* Supplied information
↓↓↓

/-- The hold state of the entry in force after a step: that of the last entry performed up to the instant that set it
(R157). -/
def TideList.holdAt (l : TideList) (t : Nat) : Option Bool :=
  let ops := (l.starts.filter fun e => decide (e.1 ≤ l.pos t)).map fun e => entOp e.2
  let cur := ops.getLast?
  match cur with
  | some 1 => some true
  | some 2 => some false
  | _ => none

/-- A port after a step from t0 to t1, the present time (R157): the events stepped over are counted and not performed; those
that lie at t1 are performed. -/
def Chip.tideStep (c : Chip) (t0 t1 : Nat) (p : Nat) : Chip :=
  let x := c.tide p
  let fwd := decide (t0 < t1)
  let sw := match x.pend with
    | some l => if fwd && decide (l.start ≤ t1) then some l else none
    | none => none
  let n := if fwd then
      (match x.oper with
        | some l => c.eventsIn p l t0 ((sw.map fun n => n.start).getD t1) true
        | none => 0) +
      (match sw with
        | some l => c.eventsIn p l t0 t1 false
        | none => 0)
    else 0
  let c := c.countN 64 .TIDE_CNT_STEP_SKIPS p n
  let c := (match sw with
    | some l => c.tideBecome p t1 l
    | none => c).tideDone p t1
  match (c.tide p).oper with
  | none => c
  | some l =>
    let g := l.startsIn ((t1 : Int) - 1) t1
    if g != [] then c.perform p g
    else
      let c := c.setGates p (l.gatesAt (c.fld .TIDE_CTRL_IDLE_GATES p) t1) t1
      match l.holdAt t1 with
      | some h => c.setHold p h
      | none => c

/-- An instant moved with the time. -/
def shiftT (t : Nat) (d : Int) : Nat := ((t : Int) + d).toNat

/-- A port at a step: the frame on its wire completes in its own time, and a hand-over copy goes on (R157). -/
def PortS.step (x : PortS) (d : Int) : PortS :=
  { x with wire := x.wire.map fun w => { w with start := shiftT w.start (200 * d), stop := shiftT w.stop (200 * d) },
           hand := x.hand.map fun h => { h with at_ := shiftT h.at_ d } }

/-- A direction of the bridge at a step: what it carries goes on in its own time. -/
def BridgeS.step (x : BridgeS) (d : Int) : BridgeS :=
  ⟨x.recent.map fun w => (shiftT w.1 d, w.2), x.queue.map fun w => { w with start := shiftT w.start (125 * d) }⟩

/-- A timed frame is late at the Quay (R153): dropped, or kept to go out as R154 describes. DESIGN CHOICE: a frame charged at
the largest length and discarded here before its length was known gets no credit of the difference; R117 names only the
frame's end (notes/assumptions/185.md). -/
def Chip.quayLate (c : Chip) (s : Staged) : Chip :=
  let c := c.count 64 .TIDE_CNT_QUAY_LATE s.port
  let c := if s.it.late then c else c.bLate s.berth
  if c.sendNow s.berth s.it.f then
    c.setPort s.port { c.port s.port with late := (c.port s.port).late ++ [{ s with it := { s.it with late := true } }] }
  else c.bDrop s.berth

/-- The Quay of group g at a forward step from t0 to t1 (R153, R157): staged frames whose wire instants it passes are late,
and collide if their port is busy; those on their way find out when they arrive. -/
def Chip.quayStep (c : Chip) (t0 t1 g : Nat) : Chip :=
  let q := c.quay g
  let passed (s : Staged) : Bool :=
    let tw := c.wireAt s.port (s.it.launch.getD 0)
    decide (fine t0 ≤ tw) && decide (tw < fine t1)
  let busy (p : Nat) : Bool := match (c.port p).wire with
    | some w => w.f.receiving w.more || decide (fine t0 < w.stop)
    | none => false
  let c := c.setQuay g ⟨q.transit.map fun s => if passed s && busy s.port then { s with busy := true } else s,
    q.staged.filter fun s => !passed s⟩
  (q.staged.filter passed).foldl (fun c s =>
    let c := c.quayLate s
    if busy s.port then c.count 64 .TIDE_CNT_QUAY_COLLIDE s.port else c) c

↑↑↑

* Aim of the exercise
Repeat precisely the lines of the data starting at the one containing "let busy (p", last line included.

* Response to the exercise
  let busy (p : Nat) : Bool := match (c.port p).wire with
    | some w => w.f.receiving w.more || decide (fine t0 < w.stop)
    | none => false
  let c := c.setQuay g ⟨q.transit.map fun s => if passed s && busy s.port then { s with busy := true } else s,
    q.staged.filter fun s => !passed s⟩
  (q.staged.filter passed).foldl (fun c s =>
    let c := c.quayLate s
    if busy s.port then c.count 64 .TIDE_CNT_QUAY_COLLIDE s.port else c) c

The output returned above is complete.